Using the data below, return the stretch from the line that contains "if r = 0 then c" through the line that contains "else if c.div", both included, exactly as it stands and nothing beyond it.

(Beginning of Provided information)

/-! ## One frame (R139, R146, R147) -/

/-- What follows when pop_gain has reached its end, or the interpolator is full (R115, R141, R157). -/
def State.spkRampEnd (s : State) (n : Nat) : State :=
  let a := s.spkAt n
  match a.phase with
  | .recMute => if a.pop.done then s.spkRefill n else s
  | .recFill => if a.fill = 0 then s.spkPhase n .recRamp 1000 else s
  | .recRamp => if a.pop.done then s.spkPhase n .running 1000 else s
  | .uvRamp => if a.pop.done then s.spkOff n else s
  | _ => s

/-- A gain in 1/65,536 dB applied to a sample, rounded to nearest; zero at the floor. -/
def gainBy (g x : Int) : Int := if g ≤ gFloor then 0 else if g ≥ 0 then x else divRne (x * dbLin g 65536) q60

/-- One carrier period (R143): the sweep takes a new SPREAD at DIV = 512, and DIV moves one count. -/
def Carrier.period (c : Carrier) (spread : Nat) : Carrier :=
  let c := if c.div = 512 then { c with spread := spread } else c
  let r := 15 * c.spread
  if r = 0 then c
  else if c.up then (if 512 + r ≤ c.div then { c with up := false, div := c.div - 1 } else { c with div := c.div + 1 })
  else if c.div ≤ 512 - r then { c with up := true, div := c.div + 1 } else { c with div := c.div - 1 }

/-- The carrier periods that fit the time held, at most `k`. -/
def Carrier.run (c : Carrier) (spread fe : Nat) : Nat → Carrier
  | 0 => c
  | k + 1 => if c.time < c.div * fe then c else ({ c with time := c.time - c.div * fe }.period spread).run spread fe k

/-- The ceiling limiter's next g_ceil (R146), at the channel's rate. -/
def State.spkCeilNext (s : State) (n : Nat) : Int :=
  let a := s.spkAt n
  let k := s.get (F.SPK_CEIL_EFFECTIVE n)
  let ms := samplesIn 1000 (rateHz a.rate)
  if k = 255 then max gFloor (a.gCeil - ceilDiv (120 * 65536) ms)
  else
    let t := if a.avg = 0 then 0 else min 0 (s.spkHeadroom n - (k : Int) * 16384)
    if t ≤ a.gCeil then max gFloor t else min t (max gFloor a.gCeil + ((16384 / ms : Nat) : Int))

/-- The limiter after a sample (R146): the 10 ms average of y², and g_ceil of the next sample. -/
def State.spkLimit (s : State) (n : Nat) (y : Int) : State :=
  let a := s.spkAt n
  let k := 2 ^ 30 - divRne (expQ (-(100 * (q60 : Int)) / (rateHz a.rate : Int))) (2 ^ 30)
  let m := (a.avg : Int) + divRne ((y * y - (a.avg : Int)) * k) (2 ^ 30)
  let s := s.modSpk n (fun a => { a with avg := m.toNat })
  let g := s.spkCeilNext n
  s.modSpk n (fun a => { a with gCeil := g })

/-- Excursion of the next sample in 1/10,240 µm, from an output sample (R147). -/
def State.spkExcursion (s : State) (n : Nat) (v : Int) : Int :=
  let a := s.spkAt n
  let c := Config.excursion a.par.fres a.par.qts a.rate
  let u := (v * (fsPk a.fs : Int) * (a.par.xsens : Int) * 1024).fdiv (2 ^ 31)
  divRne (c.1 * u - c.2.1 * a.x1 - c.2.2 * a.x2) (2 ^ 30)

/-- Clip level of the stage in mV (R142), from RNOM and the measured PVDD. -/
def State.spkClipMv (s : State) (n : Nat) : Nat :=
  82 * s.get (F.SPK_MEAS_P_PVDD n) * 10 * s.spkRnom n / (100 * (s.spkRnom n + 465))

/-- The largest sample the supply lets out (R141, R142); none before PVDD was measured. -/
def State.spkClip (s : State) (n : Nat) : Option Int :=
  if s.on (F.SPK_MEAS_P_PVDD n) then some ((s.spkClipMv n * 2 ^ 31 / (fsPk (s.spkAt n).fs * 1000) : Nat) : Int) else none

/-- A sample as the stage lets it out: full scale (R139), then the supply (R141). -/
def State.spkBound (s : State) (n : Nat) (x : Int) : Int :=
  match s.spkClip n with
  | some m => max (-m) (min m (sat32 x))
  | none => sat32 x

/-- The pilot's next sample (R149): FRES / 8, at least 4 Hz, at the level that gives 20 mA rms in the load. -/
def State.spkPilot (s : State) (n : Nat) : Int :=
  let a := s.spkAt n
  if s.on (F.SPK_GUARD_STATUS_PILOT_ON n) then
    let peak : Nat := 28284271 * Config.pilotOhm n s.free * 2 ^ 31 / (1000000000000 * fsPk a.fs)
    divRne ((peak : Int) * sineQ a.pilotPos (80 * rateHz a.rate)) q60
  else 0

/-- The pilot moves on by one sample. -/
def State.spkPilotStep (s : State) (n : Nat) : State :=
  s.when (s.on (F.SPK_GUARD_STATUS_PILOT_ON n)) (·.modSpk n (fun a => { a with
    pilotPos := (a.pilotPos + max a.par.fres 320) % (80 * rateHz a.rate) }))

(End of Provided information)

**Result**:
  if r = 0 then c
  else if c.up then (if 512 + r ≤ c.div then { c with up := false, div := c.div - 1 } else { c with div := c.div + 1 })
  else if c.div ≤ 512 - r then { c with up := true, div := c.div + 1 } else { c with div := c.div - 1 }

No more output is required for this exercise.